Information supplied:
-- ==== Sys2Proof/Laws/Memory.lean ====
section
/-! SUPPORT. The laws of the memory operations: read after write, and that a write keeps the canonical form. -/

namespace Sys2Proof.Machine.Memory

variable {α : Type}

@[simp] theorem read_write_same (m : Memory α) (i : Nat) (v : α) : (m.write i v).read i = some v := by
  induction m with
  | nil => simp [write, read]
  | cons e rest ih =>
    obtain ⟨k, u⟩ := e
    simp only [write]
    split
    · simp [read]
    · split
      · simp [read]
      · have : k ≠ i := by omega
        simp [read, this, ih]

@[simp] theorem read_write_other (m : Memory α) {i j : Nat} (v : α) (h : j ≠ i) :
    (m.write i v).read j = m.read j := by
  induction m with
  | nil => simp [write, read, h.symm]
  | cons e rest ih =>
    obtain ⟨k, u⟩ := e
    simp only [write]
    split
    · simp [read, h.symm]
    · split
      · subst_vars; simp [read, h.symm]
      · simp [read, ih]

theorem read_write (m : Memory α) (i j : Nat) (v : α) :
    (m.write i v).read j = if j = i then some v else m.read j := by
  split
  · subst_vars; simp
  · simp [*]

theorem above_write {a i : Nat} {m : Memory α} (v : α) (hm : m.above a = true) (hi : a < i) :
    (m.write i v).above a = true := by
  cases m with
  | nil => simpa [write, above] using hi
  | cons e rest =>
    obtain ⟨k, u⟩ := e
    simp only [write]
    split
    · simpa [above] using hi
    · split
      · simpa [above] using hi
      · simpa [above] using hm

/-- A write keeps the canonical form. -/
theorem wf_write {m : Memory α} (i : Nat) (v : α) (h : m.wf = true) : (m.write i v).wf = true := by
  induction m with
  | nil => simp [write, wf, above]
  | cons e rest ih =>
    obtain ⟨k, u⟩ := e
    simp only [wf, Bool.and_eq_true] at h
    simp only [write]
    split
    · rename_i hik
      simp only [wf, Bool.and_eq_true]
      exact ⟨by simpa [above] using hik, h⟩
    · split
      · subst_vars; simp [wf, h]
      · simp only [wf, Bool.and_eq_true]
        exact ⟨above_write v h.1 (by omega), ih h.2⟩

/-- A write below the limit keeps every entry below it. -/
theorem below_write {m : Memory α} {limit i : Nat} (v : α) (h : m.below limit = true) (hi : i < limit) :
    (m.write i v).below limit = true := by
  induction m with
  | nil => simpa [write, below] using hi
  | cons e rest ih =>
    obtain ⟨k, u⟩ := e
    simp only [below, Bool.and_eq_true, decide_eq_true_eq] at h
    simp only [write]
    split
    · simp [below, *]
    · split
      · simp [below, *]
      · simp [below, *]

/-- Nothing is listed at or above the limit. -/
theorem read_of_below {m : Memory α} {limit i : Nat} (h : m.below limit = true) (hi : limit ≤ i) :
    m.read i = none := by
  induction m with
  | nil => rfl
  | cons e rest ih =>
    obtain ⟨k, u⟩ := e
    simp only [below, Bool.and_eq_true, decide_eq_true_eq] at h
    have : k ≠ i := by omega
    simp [read, this, ih h.2]

theorem read_of_above {m : Memory α} {a i : Nat} (hwf : m.wf = true) (h : m.above a = true) (hi : i ≤ a) :
    m.read i = none := by
  induction m generalizing a with
  | nil => rfl
  | cons e rest ih =>
    obtain ⟨k, u⟩ := e
    simp only [wf, Bool.and_eq_true] at hwf
    simp only [above, decide_eq_true_eq] at h
    have : k ≠ i := by omega
    simp only [read, this, if_false]
    exact ih hwf.2 hwf.1 (by omega)

/-- Memories in canonical form that read alike are the same data. -/
theorem ext_read {m₁ m₂ : Memory α} (h₁ : m₁.wf = true) (h₂ : m₂.wf = true)
    (h : ∀ i, m₁.read i = m₂.read i) : m₁ = m₂ := by
  induction m₁ generalizing m₂ with
  | nil =>
    cases m₂ with
    | nil => rfl
    | cons e rest => obtain ⟨k, u⟩ := e; simpa [read] using h k
  | cons e rest ih =>
    obtain ⟨k, u⟩ := e
    cases m₂ with
    | nil => simpa [read] using h k
    | cons e' rest' =>
      obtain ⟨k', u'⟩ := e'
      simp only [wf, Bool.and_eq_true] at h₁ h₂
      have hk : k = k' := by
        rcases Nat.lt_trichotomy k k' with hlt | heq | hgt
        · have := h k
          rw [show read ((k', u') :: rest') k = none by
            simp only [read, show k' ≠ k by omega, if_false]
            exact read_of_above h₂.2 h₂.1 (by omega)] at this
          simp [read] at this
        · exact heq
        · have := h k'
          rw [show read ((k, u) :: rest) k' = none by
            simp only [read, show k ≠ k' by omega, if_false]
            exact read_of_above h₁.2 h₁.1 (by omega)] at this
          simp [read] at this
      subst hk
      have hu : u = u' := by simpa [read] using h k
      subst hu
      congr 1
      refine ih h₁.2 h₂.2 fun i => ?_
      by_cases hi : k = i
      · subst hi
        rw [read_of_above h₁.2 h₁.1 (Nat.le_refl _), read_of_above h₂.2 h₂.1 (Nat.le_refl _)]
      · simpa [read, hi] using h i

end Sys2Proof.Machine.Memory

namespace Sys2Proof.Machine

/-- The memories of the state after reset are in canonical form. -/
theorem State.reset_wf : State.reset.waveHi.wf = true ∧ State.reset.waveLo.wf = true ∧ State.reset.out.wf = true :=
  ⟨rfl, rfl, rfl⟩

/-- A waveform write keeps both parts in canonical form. -/
theorem State.writeWave_wf {s : State} (i : Nat) (hi : BitVec 16) (lo : Option (BitVec 8))
    (h : s.waveHi.wf = true ∧ s.waveLo.wf = true) :
    (s.writeWave i hi lo).waveHi.wf = true ∧ (s.writeWave i hi lo).waveLo.wf = true := by
  refine ⟨Memory.wf_write i hi h.1, ?_⟩
  cases lo with
  | none => exact h.2
  | some b => exact Memory.wf_write i b h.2

/-- An output write keeps the output memory in canonical form. -/
theorem Work.outWrite_wf (fmt : RealFmt) {w : Work} (y : RealVal) (h : w.out.wf = true) :
    (w.outWrite fmt y).out.wf = true := Memory.wf_write _ _ h

/-- Reset keeps the waveform and empties the output memory. -/
theorem State.resetCore_wf {s : State} (h : s.waveHi.wf = true ∧ s.waveLo.wf = true) :
    s.resetCore.waveHi.wf = true ∧ s.resetCore.waveLo.wf = true ∧ s.resetCore.out.wf = true := ⟨h.1, h.2, rfl⟩

/-- A raced write keeps both parts in canonical form. -/
theorem State.racedWave_wf {s : State} (i : Nat) (h : s.waveHi.wf = true ∧ s.waveLo.wf = true) :
    (s.racedWave i).waveHi.wf = true ∧ (s.racedWave i).waveLo.wf = true :=
  ⟨Memory.wf_write _ _ h.1, Memory.wf_write _ _ h.2⟩

/-- A binary32 build's pattern stands in bits 31..0. -/
theorem anyPattern_binary32_lt (v : BitVec 64) : (anyPattern .binary32 v).toNat < 2 ^ 32 := by
  have := (v.setWidth 32).isLt
  simp only [anyPattern, BitVec.toNat_setWidth]
  omega

/-- What an abandoned render leaves: the slots it had written hold values of the format, no other slot holds any. -/
theorem read_abandonedOut (fmt : RealFmt) (ctr n slot : Nat) :
    (abandonedOut fmt ctr n).read slot =
      if slot < n then some (anyPattern fmt (Config.freeSlot (ctr + slot))) else none := by
  induction n with
  | zero => simp [abandonedOut, Memory.read]
  | succ n ih =>
    rw [abandonedOut, Memory.read_write, ih]
    by_cases h : slot = n
    · subst h; simp
    · simp only [h, if_false]
      congr 1
      simp only [eq_iff_iff]; omega

theorem abandonedOut_wf (fmt : RealFmt) (ctr n : Nat) : (abandonedOut fmt ctr n).wf = true := by
  induction n with
  | zero => rfl
  | succ n ih => exact Memory.wf_write _ _ ih

theorem abandonedOut_below (fmt : RealFmt) (ctr : Nat) {n limit : Nat} (h : n ≤ limit) :
    (abandonedOut fmt ctr n).below limit = true := by
  induction n with
  | zero => rfl
  | succ n ih => exact Memory.below_write _ (ih (by omega)) (by omega)

end Sys2Proof.Machine
end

Your instructions: Copy each line in the data that holds the word "BitVec".

Reply:
theorem State.writeWave_wf {s : State} (i : Nat) (hi : BitVec 16) (lo : Option (BitVec 8))
theorem anyPattern_binary32_lt (v : BitVec 64) : (anyPattern .binary32 v).toNat < 2 ^ 32 := by
  simp only [anyPattern, BitVec.toNat_setWidth]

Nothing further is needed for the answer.